What’s next? A financially risky trend
“From a wealth management standpoint, [underinsurance] is one of the most financially risky trends I’ve seen in the past few years,” said Ian Skjervem, CEO of Smart Investors Daily. “I look at underinsurance the way a balance sheet analyst would, not as a premium decision but as an unhedged liability sitting inside a household’s net worth. A major loss event combined with coverage gaps can result in financial losses that can erode years of disciplined savings in one claim.”
Skjervem added that many homeowners are simply unaware that a standard property insurance policy covers only the original amount borrowed or the home’s original purchase price. It doesn’t account for inflationary increases in building materials and labor costs associated with construction.
“We see this constantly when homeowners aggressively raise their deductibles from a manageable $500 to a risky $5,000 or $10,000 to blunt the impact of premium hikes,” said Mike Roberts, co-founder and president of City Creek Mortgage, in Draper, Utah. “Although these actions will lower the homeowner’s monthly insurance bill, they leave them financially exposed in the event of unforeseen circumstances, such as a small kitchen fire or a roof leak.”
Homeowners often don’t discover they’re underinsured until after a major loss. Mortgage experts and financial managers say there are warning signs and actions to take if homeowners think they may be underinsured.
Understand dwelling coverage limits. Most homeowners know their home’s market value, what they paid for it, and their mortgage balance, but not their Coverage A (dwelling) limit or the cost to repair or rebuild their home after a loss. Homeowners may have Coverage A insurance of $500,000, even though the actual rebuilding cost could be $700,000 or more.

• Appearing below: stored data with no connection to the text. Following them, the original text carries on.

-- ==== Sys2Proof/Machine/MonotonicClock.lean ====
section
/-! DEFINITION. The monotonic clock commands (R91, R92). -/

namespace Sys2Proof.Machine

/-- `CLK_GET` (R91). -/
def execClkGet (s : State) : Host.Outcome State Fault Refusal :=
  .next (respond .ok (ts s) s)

/-- `CLK_UPDATE` (R92). -/
def execClkUpdate (newBase : BitVec 32) (s : State) : Host.Outcome State Fault Refusal :=
  .next (respond .ok 0 { s with tsBase := newBase })

end Sys2Proof.Machine
end

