/-- R111, R116: `E_STATE` for an invalid handle; otherwise the timeout, raised to 10 ms, and nothing else of the slot. -/
def Obligations.TmrSettoClampsTheTimeout : Prop :=
  ∀ (h : Handle) (ms : BitVec 32),
    encode (.tmrSetto h ms) = 0x4100000000000000 ||| BitVec.setWidth 64 h <<< 32 ||| BitVec.setWidth 64 ms ∧
    ∀ s : State,
      (s.cfg.nTimers ≤ h.toNat ∨ (∃ t, s.timers[h.toNat]? = some t ∧ t.created = false) →
        exec (.tmrSetto h ms) s = .next { s with out := s.out ++ [.response 0x0000000100000000] }) ∧
      ∀ t, h.toNat < s.cfg.nTimers → s.timers[h.toNat]? = some t → t.created = true →
        exec (.tmrSetto h ms) s = .next
          { s with
            timers := s.timers.set h.toNat { t with timeoutMs := if ms.toNat < 10 then 10 else ms }
            out := s.out ++ [.response 0] }

/-- R112, R116: the two errors in their order; otherwise the converted timeout, raised to `MIN_TICKS`, and the slot Armed,
whatever its state was. -/
def Obligations.TmrStartArmsTheCountdown : Prop :=
  ∀ h : Handle,
    encode (.tmrStart h) = 0x4200000000000000 ||| BitVec.setWidth 64 h <<< 32 ∧
    ∀ s : State,
      (s.cfg.nTimers ≤ h.toNat ∨ (∃ t, s.timers[h.toNat]? = some t ∧ t.created = false) →
        exec (.tmrStart h) s = .next { s with out := s.out ++ [.response 0x0000000100000000] }) ∧
      ∀ t, h.toNat < s.cfg.nTimers → s.timers[h.toNat]? = some t → t.created = true →
        (t.timeoutMs = 0 →
          exec (.tmrStart h) s = .next { s with out := s.out ++ [.response 0x0000000300000000] }) ∧
        (t.timeoutMs ≠ 0 →
          exec (.tmrStart h) s = .next
            { s with
              timers := s.timers.set h.toNat
                { t with
                  remaining := BitVec.ofNat 48 (max (msToTicks s.cfg t.timeoutMs) s.cfg.minTicks), state := .armed }
              out := s.out ++ [.response 0] })

/-- The countdown `TMR_START` loads is at least 1 and fits the 48 bits of `remaining` for every timeout. R95 (h) and R112 give
the converted part; that `MIN_TICKS` fits is the model's DEDUCED bound (log 3). -/
def Obligations.CountdownFitsItsRegister : Prop :=
  ∀ (c : Config) (ms : BitVec 32),
    1 ≤ max (msToTicks c ms) c.minTicks ∧
    (BitVec.ofNat 48 (max (msToTicks c ms) c.minTicks)).toNat = max (msToTicks c ms) c.minTicks

/-- R113, R116: `E_STATE` for an invalid handle; otherwise Idle with `remaining = 0`, on an Armed and on an Idle timer. -/
def Obligations.TmrStopCancelsTheCountdown : Prop :=
  ∀ h : Handle,
    encode (.tmrStop h) = 0x4300000000000000 ||| BitVec.setWidth 64 h <<< 32 ∧
    ∀ s : State,
      (s.cfg.nTimers ≤ h.toNat ∨ (∃ t, s.timers[h.toNat]? = some t ∧ t.created = false) →
        exec (.tmrStop h) s = .next { s with out := s.out ++ [.response 0x0000000100000000] }) ∧
      ∀ t, h.toNat < s.cfg.nTimers → s.timers[h.toNat]? = some t → t.created = true →
        exec (.tmrStop h) s = .next
          { s with
            timers := s.timers.set h.toNat { t with state := .idle, remaining := 0 }, out := s.out ++ [.response 0] }

/-- R115: the elapsed seconds, saturating at 0. -/
def Obligations.TmrElapsedSaturates : Prop :=
  ∀ (saved : BitVec 32) (s : State),
    encode (.tmrElapsed saved) = 0x4500000000000000 ||| BitVec.setWidth 64 saved ∧
    exec (.tmrElapsed saved) s = .next
      { s with out := s.out ++ [.response (BitVec.ofNat 64
        ((s.tsBase.toNat + s.counter.toNat / s.cfg.f) % 2 ^ 32 - saved.toNat))] }

/-! ## GPIO -/

/-- R126: `E_STATE` on a configured pin; otherwise the record of a freshly configured input or output; `HANDLER` untouched. -/
def Obligations.GpCfgConfiguresAnUnconfiguredPin : Prop :=
  ∀ (p : Pin) (mode : PinMode) (pull : Pull) (v : Bool),
    encode (.gpCfg p mode pull v) =
      0x5000000000000000 ||| BitVec.setWidth 64 (BitVec.ofBool v) <<< 40 ||| BitVec.setWidth 64 pull.code <<< 38 |||
        BitVec.setWidth 64 (BitVec.ofBool mode.code) <<< 37 ||| BitVec.setWidth 64 p <<< 32 ∧
    ∀ s : State,
      ((pin s p).initialized = true →
        exec (.gpCfg p mode pull v) s = .next { s with out := s.out ++ [.response 0x0000000100000000] }) ∧
      ((pin s p).initialized = false → mode = .input →
        exec (.gpCfg p mode pull v) s = .next
          { s with
            pins := s.pins.set p.toNat
              { initialized := true, mode := .input, pull := pull, senseToggle := true, irqMode := .none, evtEn := false,
                prio := 0, outLevel := false } p.isLt
            out := s.out ++ [.response 0] }) ∧
      ((pin s p).initialized = false → mode = .output →
        exec (.gpCfg p mode pull v) s = .next
          { s with
            pins := s.pins.set p.toNat
              { initialized := true, mode := .output, pull := pull, senseToggle := false, irqMode := .none, evtEn := false,
                prio := 0, outLevel := v } p.isLt
            out := s.out ++ [.response 0] })

/-- R127: `E_STATE` unless the pin is an input; otherwise the handler stored, the edge mode and priority stored, the event
enabled; on a previously armed pin the sensing is set up again. A term with the edge mode None is no legal command (R61 (d)). -/
def Obligations.GpArmStoresTheHandler : Prop :=
  ∀ (p : Pin) (e : Edge) (prio : BitVec 3) (t : Token), e ≠ .none →
    encode (.gpArm p e prio t) =
      0x5100000000000000 ||| BitVec.setWidth 64 prio <<< 48 ||| BitVec.setWidth 64 e.code <<< 41 |||
        BitVec.setWidth 64 p <<< 32 ||| BitVec.setWidth 64 t ∧
    ∀ s : State,
      ((pin s p).initialized = false ∨ (pin s p).mode ≠ .input →
        exec (.gpArm p e prio t) s = .next { s with out := s.out ++ [.response 0x0000000100000000] }) ∧
      ((pin s p).initialized = true → (pin s p).mode = .input →
        exec (.gpArm p e prio t) s = .next
          { s with
            handlers := s.handlers.set p.toNat t p.isLt
            pins := s.pins.set p.toNat
              { pin s p with
                irqMode := e, prio := prio, evtEn := true
                senseToggle := if (pin s p).irqMode = .none then (pin s p).senseToggle else true } p.isLt
            out := s.out ++ [.response 0] })

/-- R128: always `OK`, in every pin state; only `evt_en` is written. -/
def Obligations.GpDisarmKeepsTheHandler : Prop :=
  ∀ (p : Pin) (s : State),
    encode (.gpDisarm p) = 0x5200000000000000 ||| BitVec.setWidth 64 p <<< 32 ∧
    exec (.gpDisarm p) s = .next
      { s with pins := s.pins.set p.toNat { pin s p with evtEn := false } p.isLt, out := s.out ++ [.response 0] }

/-- R129, R130: `E_STATE` unless the pin is an output; otherwise the level written, or inverted. -/
def Obligations.GpWriteAndToggleDriveAnOutput : Prop :=
  ∀ (p : Pin) (v : Bool),
    encode (.gpWrite p v) =
      0x5300000000000000 ||| BitVec.setWidth 64 (BitVec.ofBool v) <<< 40 ||| BitVec.setWidth 64 p <<< 32 ∧
    encode (.gpToggle p) = 0x5400000000000000 ||| BitVec.setWidth 64 p <<< 32 ∧
    ∀ s : State,
      ((pin s p).initialized = false ∨ (pin s p).mode ≠ .output →
        exec (.gpWrite p v) s = .next { s with out := s.out ++ [.response 0x0000000100000000] } ∧
        exec (.gpToggle p) s = .next { s with out := s.out ++ [.response 0x0000000100000000] }) ∧
      ((pin s p).initialized = true → (pin s p).mode = .output →
        exec (.gpWrite p v) s = .next
          { s with pins := s.pins.set p.toNat { pin s p with outLevel := v } p.isLt, out := s.out ++ [.response 0] } ∧
        exec (.gpToggle p) s = .next
          { s with
            pins := s.pins.set p.toNat { pin s p with outLevel := !(pin s p).outLevel } p.isLt
            out := s.out ++ [.response 0] })

/-- R131: `E_STATE` unless the pin is an input; otherwise the pad's level, and nothing is written. -/
def Obligations.GpReadReturnsThePadLevel : Prop :=
  ∀ p : Pin,
    encode (.gpRead p) = 0x5500000000000000 ||| BitVec.setWidth 64 p <<< 32 ∧
    ∀ s : State,
      ((pin s p).initialized = false ∨ (pin s p).mode ≠ .input →
        exec (.gpRead p) s = .next { s with out := s.out ++ [.response 0x0000000100000000] }) ∧
      ((pin s p).initialized = true → (pin s p).mode = .input →
        exec (.gpRead p) s = .next
          { s with out := s.out ++ [.response (if level s p = true then 1 else 0)] })

/-- R132: `E_STATE` on an unconfigured pin; otherwise the whole record at its reset value, the handler kept. -/
def Obligations.GpDeinitReturnsThePinToReset : Prop :=
  ∀ p : Pin,
    encode (.gpDeinit p) = 0x5600000000000000 ||| BitVec.setWidth 64 p <<< 32 ∧
    ∀ s : State,
      ((pin s p).initialized = false →
        exec (.gpDeinit p) s = .next { s with out := s.out ++ [.response 0x0000000100000000] }) ∧
      ((pin s p).initialized = true →
        exec (.gpDeinit p) s = .next
          { s with
            pins := s.pins.set p.toNat
              { initialized := false, mode := .input, pull := .none, senseToggle := false, irqMode := .none,
                evtEn := false, prio := 0, outLevel := false } p.isLt
            out := s.out ++ [.response 0] })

Review home insurance policies more frequently. If your policy limit is from five to 10 years ago, you should revisit it. A $400,000 rebuild estimate from 2016 isn’t realistic today.
Significant home improvements have been made without notifying the insurer. These improvements enhance the home’s value and increase the likelihood of underinsurance. In some cases, the improvement areas may not be covered at all if you didn’t notify your insurer about them.
Your home would cost more to rebuild than to buy. Market value and rebuilding costs are different. An APCIA survey found that many homeowners misunderstand this distinction, believing their dwelling coverage is tied to market value rather than reconstruction costs. As rebuilding expenses rise, homeowners who don’t regularly review their coverage limits may discover after a major loss that they lack enough insurance to fully rebuild their homes.
Absence of inflation guard or replacement cost coverage. Inflation guard adjusts coverage limits as property values change, while replacement cost coverage replaces items at their value without considering depreciation. Both can help prevent unwanted loss-related surprise expenses.
The deductible has quietly increased. This change may not hinder coverage but could leave the homeowner responsible for more of the up-front costs than expected.
“A less expensive policy does not mean it is a better choice for us,” said Michael McCready, managing partner at McCreadyLaw, in Chicago. “Sometimes, we simply cannot afford to have a cheaper policy, because it can end up costing us more.”